The other night I was doing some research for an upcoming blog post, and via Google I found some useful newspaper articles published in the ‘Moonee Valley Weekly‘:
But when I clicked through to each of the links, I ended up at this page:
On seeing the error I put on my web developer hat, turned on the Network panel in Google Chrome’s developer tools, and found that in addition to the Sorry, but this page is temporarily unavailable message on the page, the web server was also telling me why it was broken – a HTTP 503 ‘Service Unavailable’ message. Internet standards define this message as the server being currently unavailable because it is overloaded or down for maintenance, and that it is usually a temporary state.
Unfortunately for me the above error wasn’t transient – I have been hitting my head up against the same brick wall when trying to read other online articles from a number of other local newspaper. The common factor – Fairfax.
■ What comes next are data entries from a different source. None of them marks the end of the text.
-- ==== Sys2Proof/Laws/Keeps/Collie.lean ====
section
/-! SUPPORT. What the operations of Sys2Proof/Machine/Collie.lean leave unchanged. -/

set_option linter.all false
set_option Elab.async false

namespace Sys2Proof.Machine

variable {w : List Piece} {s t : State}

theorem State.setTask_keeps {x1 : Nat} {x2 : TaskState} (hw : Within [.collie] w) (h : Keeps w s t) :
    Keeps w s (State.setTask t x1 x2) := by
  unfold State.setTask
  repeat' first
    | with_reducible assumption
    | ((with_reducible refine Within.sub hw ?_); exact rfl)
    | split
    | intro _
    | dsimp only
    | with_reducible refine Keeps.set_collie ?_ ?_

theorem State.setOldTask_keeps {x1 : Nat} {x2 : TaskState} (hw : Within [.collie] w) (h : Keeps w s t) :
    Keeps w s (State.setOldTask t x1 x2) := by
  unfold State.setOldTask
  repeat' first
    | with_reducible assumption
    | ((with_reducible refine Within.sub hw ?_); exact rfl)
    | split
    | intro _
    | dsimp only
    | with_reducible refine Keeps.set_collie ?_ ?_

theorem State.setCore_keeps {x1 : Nat} {x2 : Core} (hw : Within [.collie] w) (h : Keeps w s t) :
    Keeps w s (State.setCore t x1 x2) := by
  unfold State.setCore
  repeat' first
    | with_reducible assumption
    | ((with_reducible refine Within.sub hw ?_); exact rfl)
    | split
    | intro _
    | dsimp only
    | with_reducible refine Keeps.set_collie ?_ ?_

theorem State.setRun_keeps {x1 : Nat} {x2 : Option Run} (hw : Within [.collie] w) (h : Keeps w s t) :
    Keeps w s (State.setRun t x1 x2) := by
  unfold State.setRun
  repeat' first
    | with_reducible assumption
    | ((with_reducible refine Within.sub hw ?_); exact rfl)
    | with_reducible refine State.setCore_keeps ?_ ?_
    | split
    | intro _
    | dsimp only

theorem State.setFlow_keeps {x1 : Nat} {x2 : Flow} (hw : Within [.collie] w) (h : Keeps w s t) :
    Keeps w s (State.setFlow t x1 x2) := by
  unfold State.setFlow
  repeat' first
    | with_reducible assumption
    | ((with_reducible refine Within.sub hw ?_); exact rfl)
    | split
    | intro _
    | dsimp only
    | with_reducible refine Keeps.set_collie ?_ ?_

theorem State.setReady_keeps {x1 : Nat} {x2 : Nat} {x3 : List ReadyEntry} (hw : Within [.collie] w) (h : Keeps w s t) :
    Keeps w s (State.setReady t x1 x2 x3) := by
  unfold State.setReady
  repeat' first
    | with_reducible assumption
    | ((with_reducible refine Within.sub hw ?_); exact rfl)
    | split
    | intro _
    | dsimp only
    | with_reducible refine Keeps.set_collie ?_ ?_

theorem State.setReleases_keeps {x1 : Nat} {x2 : List Release} (hw : Within [.collie] w) (h : Keeps w s t) :
    Keeps w s (State.setReleases t x1 x2) := by
  unfold State.setReleases
  repeat' first
    | with_reducible assumption
    | ((with_reducible refine Within.sub hw ?_); exact rfl)
    | split
    | intro _
    | dsimp only
    | with_reducible refine Keeps.set_collie ?_ ?_

theorem State.setRetained_keeps {x1 : Nat} {x2 : Retained} (hw : Within [.collie] w) (h : Keeps w s t) :
    Keeps w s (State.setRetained t x1 x2) := by
  unfold State.setRetained
  repeat' first
    | with_reducible assumption
    | ((with_reducible refine Within.sub hw ?_); exact rfl)
    | split
    | intro _
    | dsimp only
    | with_reducible refine Keeps.set_collie ?_ ?_

theorem State.setTaskOf_keeps {x1 : Bool} {x2 : Nat} {x3 : TaskState} (hw : Within [.collie] w) (h : Keeps w s t) :
    Keeps w s (State.setTaskOf t x1 x2 x3) := by
  unfold State.setTaskOf
  repeat' first
    | with_reducible assumption
    | ((with_reducible refine Within.sub hw ?_); exact rfl)
    | with_reducible refine State.setOldTask_keeps ?_ ?_
    | with_reducible refine State.setTask_keeps ?_ ?_
    | split
    | intro _
    | dsimp only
The Moonee Valley Weekly is one of a few dozen local newspapers that form part of the Fairfax ‘Metro Media Publishing’ group, and all of the broken newspaper websites belonged to them.
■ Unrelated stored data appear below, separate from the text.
theorem chopTimingWrite_keeps {x0 : Nat} {x1 : Word} (hw : Within [.evlog, .block 0, .block 15] w) (h : Keeps w s t) :
    Keeps w s (chopTimingWrite x0 x1 t) := by
  unfold chopTimingWrite
  repeat' first
    | with_reducible assumption
    | ((with_reducible refine Within.sub hw ?_); exact rfl)
    | with_reducible refine Keeps.setReg ?_ ?_
    | with_reducible refine chopRefused_keeps ?_ ?_
    | (simp only [R.CHOP_c_CTRL_block, R.CHOP_c_TIMING_block]; (with_reducible refine Within.sub hw ?_); exact rfl)
    | split
    | intro _
    | dsimp only

theorem chopMstepWrite_keeps {x0 : Nat} {x1 : Word} (hw : Within [.evlog, .block 0, .block 15] w) (h : Keeps w s t) :
    Keeps w s (chopMstepWrite x0 x1 t) := by
  unfold chopMstepWrite
  repeat' first
    | with_reducible assumption
    | ((with_reducible refine Within.sub hw ?_); exact rfl)
    | with_reducible refine Keeps.setReg ?_ ?_
    | with_reducible refine chopRefused_keeps ?_ ?_
    | (simp only [R.CHOP_c_MSTEP_block]; (with_reducible refine Within.sub hw ?_); exact rfl)
    | split
    | intro _
    | dsimp only

theorem chopSineWrite_keeps {x0 : Nat} {x1 : Word} (hw : Within [.evlog, .block 0, .block 15] w) (h : Keeps w s t) :
    Keeps w s (chopSineWrite x0 x1 t) := by
  unfold chopSineWrite
  repeat' first
    | with_reducible assumption
    | ((with_reducible refine Within.sub hw ?_); exact rfl)
    | with_reducible refine Keeps.raise ?_ ?_
    | with_reducible refine Keeps.setReg ?_ ?_
    | (simp only [R.CHOP_SINE_i_block, R.CHOP_c_CTRL_block]; (with_reducible refine Within.sub hw ?_); exact rfl)
    | split
    | intro _
    | dsimp only

theorem chopCfgWrite_keeps {x0 : Nat} {x1 : ChopReg} {x2 : Word} (hw : Within [.evlog, .motion, .block 0, .block 15] w) (h : Keeps w s t) :
    Keeps w s (chopCfgWrite x0 x1 x2 t) := by
  unfold chopCfgWrite
  repeat' first
    | with_reducible assumption
    | ((with_reducible refine Within.sub hw ?_); exact rfl)
    | with_reducible refine chopCurrentWrite_keeps ?_ ?_
    | with_reducible refine chopMstepWrite_keeps ?_ ?_
    | with_reducible refine chopSineWrite_keeps ?_ ?_
    | with_reducible refine chopTimingWrite_keeps ?_ ?_
    | split
    | intro _
    | dsimp only

theorem faultClear_keeps {x0 : Nat} (hw : Within [.motion, .block 14, .block 15] w) (h : Keeps w s t) :
    Keeps w s (faultClear x0 t) := by
  unfold faultClear
  repeat' first
    | with_reducible assumption
    | ((with_reducible refine Within.sub hw ?_); exact rfl)
    | with_reducible refine Keeps.put ?_ ?_
    | with_reducible refine State.setChop_keeps ?_ ?_
    | with_reducible refine chopOn_keeps ?_ ?_
    | with_reducible refine setAxState_keeps ?_ ?_
    | (simp only [R.AXIS_n_STATUS_block, R.CHOP_c_CTRL_block]; (with_reducible refine Within.sub hw ?_); exact rfl)
    | split
    | intro _
    | dsimp only

theorem axisCtrlWrite_keeps {x0 : Nat} {x1 : Word} (hw : Within [.evlog, .free, .motion, .txn, .block 0, .block 14, .block 15] w) (h : Keeps w s t) :
    Keeps w s (axisCtrlWrite x0 x1 t) := by
  unfold axisCtrlWrite
  repeat' first
    | with_reducible assumption
    | ((with_reducible refine Within.sub hw ?_); exact rfl)
    | with_reducible refine Keeps.setReg ?_ ?_
    | with_reducible refine State.setAxis_keeps ?_ ?_
    | with_reducible refine faultClear_keeps ?_ ?_
    | with_reducible refine pulseStop_keeps ?_ ?_
    | with_reducible refine setAxState_keeps ?_ ?_
    | with_reducible refine txAxisFault_keeps ?_ ?_
    | (simp only [R.AXIS_n_CTRL_block]; (with_reducible refine Within.sub hw ?_); exact rfl)
    | split
    | intro _
    | dsimp only

theorem axisPinsWrite_keeps {x0 : Nat} {x1 : Word} (hw : Within [.evlog, .block 0, .block 14, .block 16] w) (h : Keeps w s t) :
    Keeps w s (axisPinsWrite x0 x1 t) := by
  unfold axisPinsWrite
  repeat' first
    | with_reducible assumption
    | ((with_reducible refine Within.sub hw ?_); exact rfl)
    | with_reducible refine Keeps.forAll ?_ ?_
    | with_reducible refine Keeps.put ?_ ?_
    | with_reducible refine Keeps.raise ?_ ?_
    | with_reducible refine Keeps.setReg ?_ ?_
    | (simp only [R.AXIS_n_PINS_block, R.GPIO_i_CFG_block]; (with_reducible refine Within.sub hw ?_); exact rfl)
    | split
    | intro _
    | dsimp only

end Sys2Proof.Machine
end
The root cause of the missing webpages appears to be their website revamp that was launched sometime in August 2012. Here is the homepage of the old version:
And the new homepage:
URLs at the old website conformed to this format:
While the new URLs are much shorter:
Note that both of the above URLs include the same random number inside them – 291023 – and that if you enter either into your web browser, you will end up at the same newspaper article – motorists in Moonee Ponds copping parking fines down at their local shopping centre.
If we break down the URLs, with my nerd hat back on I see two things – the ‘random’ number is actually the unique identifier for the newspaper article in the newspaper database, and the rest of the link is just pretty text that makes the URL nicer for humans to understand.
So what has Fairfax gone and done when creating their new website? As well as updating the styling of the website, it also appears they have migrated articles from their old website into a new content management system, and this new system creates links to pages in a new manner. Thankfully Fairfax asked their web developers to add a layer of backwards compatibility so that URLs in the old format are translated to those used in new website, and so ensured that anyone clicking on old links end up at the page they were looking for.
But their mistake? Fairfax missed migrating a big slab of old articles into their new website, but the backwards compatibility logic still attempts to look them up in the new database but fails, resulting in the server crashing, and a HTTP 503 ‘Service Unavailable’ error being presented to the user.
A bonus gotcha arises due to the HTTP 503 error – Google interprets this as a ‘things here are broken, but you can try again later and the website should be back‘ status. This means that for every link that Google has to a Fairfax article that no longer exists, it will continue to be included in the search results – just waiting for the day when Fairfax either makes the article comes back to life, or kills it off for good.